Today in coding, we covered links, images, and Git commit messages. The HTML part is relatively straightforward, as I’ve had previous experience with it. However, I need to put in more effort regarding Git commit messages. These messages are essential for describing changes in a Git repository. When you make a commit in Git, you are essentially saving a snapshot of the project’s files at that moment, and the commit message serves to explain what changes were made and why. Unfortunately, I struggle with articulating the “how” and “why” of the changes I’ve made to my code, especially if they are complex or need to be explained in a way others can easily understand. I have problems articulating myself regularly, so doing it in a short commit message is frustrating.
Sometimes, I still feel that I’m dissociating. I want to talk about my dissociative disorder with my therapist today, but I’m not sure how to approach the subject. I’ve been feeling frustrated because I’m struggling to remember things, and I think it might be connected to how I sometimes feel disconnected from myself or what’s happening around me. Especially if I disagree with someone, I may just dissociate rather than be present. Then, I don’t fully remember what was said or done during the conversation. I sometimes feel like I have blocks of time in a day that I don’t remember. It’s been tough to bring this up because I don’t always have the words to explain what’s happening.
I also dissociate when things are hard. When I’m coding, and I feel that it is too difficult, I may dissociate. This has made my coding more difficult. I want to deal with difficult situations without dissociating so I have a better view and understanding of what I’m doing or trying to learn. I can and have dissociated while I’m writing, too. Later, I can read what I wrote and not remember it or have it feel like someone else wrote it.
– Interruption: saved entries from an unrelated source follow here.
-- ==== Sys2Proof/Machine/MemState.lean ====
section
/-! DEFINITION. The state of main memory (chapter 9 of the manual): controller groups, channels, parity groups, owner ranges, and
the stored bytes. -/

namespace Sys2Proof.Machine

/-- One LPDDR6 channel (R243, R259). STATE: 0 OFF, 1 ACTIVE, 2 RETRAIN, 3 FAILED, 4 REBUILD. -/
structure Chan where
  state   : BitVec 4
  owner   : BitVec 4
  parity  : Bool
  ceCount : BitVec 16
  /-- Moments (ns) of uncorrectable granules within the last 1 ms, newest first (R243). -/
  ueAt    : List Nat
deriving DecidableEq, Repr

/-- One parity group (R242 to R244, R260). -/
structure Pgrp where
  enabled  : Bool
  state    : BitVec 2
  failed   : BitVec 4
  /-- The moment (ns) at which REBUILD began: PROGRESS runs from it (R244). -/
  since    : Nat
  /-- Training retries made since the failure, and the moment of the failure or of the last of them (R244). -/
  retries  : Nat
  retryAt  : Nat
  /-- Channel indices that have failed while the group is LOST (R243). -/
  lostSet  : List Nat
deriving DecidableEq, Repr

/-- A MEM_SCRUB self-test under way (R391): the ticket, or the management request, that it answers; its result; and how many granules its
scrub pass has still to read. -/
structure ScrubTest where
  slot   : Fin 8
  ticket : Option Nat
  mgmt   : Option MgmtReq
  result : Nat
  left   : Nat
deriving DecidableEq, Repr

/-- One memory-controller group (R254 to R260). -/
structure Mg where
  trained   : Bool
  failed    : Bool
  rate      : BitVec 2
  /-- The next granule of the scrub pass (R241): 24 times its channel offset in granules, plus the channel's index in the group. -/
  scrubAt   : Nat
  rebuild   : Bool
  scrubEn   : Bool
  /-- MEM_ERR: HB_FAIL, TRAIN_FB, PGRP_LOST, CHAN_FAIL, UE, CE in bits 5 to 0 (R257). -/
  err       : BitVec 6
  ce        : W64
  ue        : W64
  ueChan    : BitVec 8
  ueOwner   : BitVec 4
  ueOff     : BitVec 35
  chans     : Vector Chan 24
  pgrps     : Vector Pgrp 2
  /-- MEM_SCRUB self-tests under way (R391). -/
  tests     : List ScrubTest
deriving DecidableEq, Repr

/-- The keys of an owner range (R246): the number of the installation, and the two keys of AES-256-XTS. -/
structure MemKey where
  num   : Nat
  data  : List Byte
  tweak : List Byte
deriving DecidableEq, Repr

/-- An owner range (R235): base, data channels in ascending order, and the keys in force, or none once they are zeroised (R246, R247). -/
structure Owner where
  base  : Nat
  chans : List Nat
  key   : Option MemKey
deriving DecidableEq, Repr

/-- Main memory: controller groups, the nine possible owners (0 to 7 partitions, 8 host), the bytes written since their owner's
keys were installed, by device physical address, and the poisoned granules. The bits stored in the channels and the content of the parity
channels follow from these (`storedGranule`, `parityGranule`). The last field counts the corrected errors of each on-die store (R248). -/
structure Mem where
  mgs    : Vector Mg 8
  owners : Vector (Option Owner) 9
  cells  : List Host.Cell
  poison : List Nat
  sramCe : Vector Nat 258
deriving DecidableEq, Repr

/-- PROGRESS (R244, R260): at 4 GB/s a unit of 256 bytes takes 64 ns; the last unit stays next until the rebuild ends (log entry 22). -/
def Pgrp.progress (x : Pgrp) (now : Nat) : Nat := if x.state = 2 then min ((now - x.since) / 64) (2 ^ 26 - 1) else 0

/-- Granules of a channel (R232), and of a scrub pass over the 24 channels of a group (R241). -/
def chanGranules : Nat := 2 ^ 34 / 32
def passGranules : Nat := 24 * chanGranules

def Chan.reset : Chan := { state := 0, owner := 15, parity := false, ceCount := 0, ueAt := [] }

def Pgrp.reset : Pgrp := { enabled := false, state := 0, failed := 0, since := 0, retries := 0, retryAt := 0, lostSet := [] }

/-- A group when MG_g powers up (R254 to R260). -/
def Mg.reset : Mg :=
  { trained := false, failed := false, rate := 0, scrubAt := 0, rebuild := true, scrubEn := true, err := 0, ce := 0,
    ue := 0, ueChan := 0, ueOwner := 0, ueOff := 0, chans := Vector.replicate 24 Chan.reset, pgrps := Vector.replicate 2 Pgrp.reset,
    tests := [] }

def Mem.reset : Mem :=
  { mgs := Vector.replicate 8 Mg.reset, owners := Vector.replicate 9 none, cells := [], poison := [], sramCe := Vector.replicate 258 0 }

/-- The canonical form of main memory: addresses strictly rising, poisoned granules strictly rising. An unlisted byte reads a
free value, so no listed byte can equal it by rule. -/
def Mem.wf (m : Mem) : Bool := alRises 0 m.cells && nsRises 0 m.poison

end Sys2Proof.Machine
end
It’s confusing and makes me feel even more distant from myself.
I know I need to ground myself and do this several times daily. I stop and become aware or mindful of my surroundings to make myself present. The problem is when I dissociate, and I’m not fully aware that I dissociated. It makes it harder to come out of dissociation and into the present time.
It’s later in the day. After speaking with my therapist, I gained some insight into my dissociation. I also learned the importance of practicing grounding techniques to help anchor myself in the present moment, which can be beneficial for preventing or managing dissociation. Additionally, my therapist suggested journaling as a way to process my feelings before, during, and after experiencing dissociation. He also suggested taking a break to meditate. I have tried that before but never stuck with it.
Alex just prepared a small bowl of rice and spam for me. It was decent. I don’t usually eat spam, but I appreciated the gesture. I need to get back to coding. I’m uncertain about what’s on the menu for dinner tonight. We initially considered a gluten-containing dish after Alex mentioned he had work today. However, we later discovered that he was joking, so now we need to come up with an alternative gluten-free option.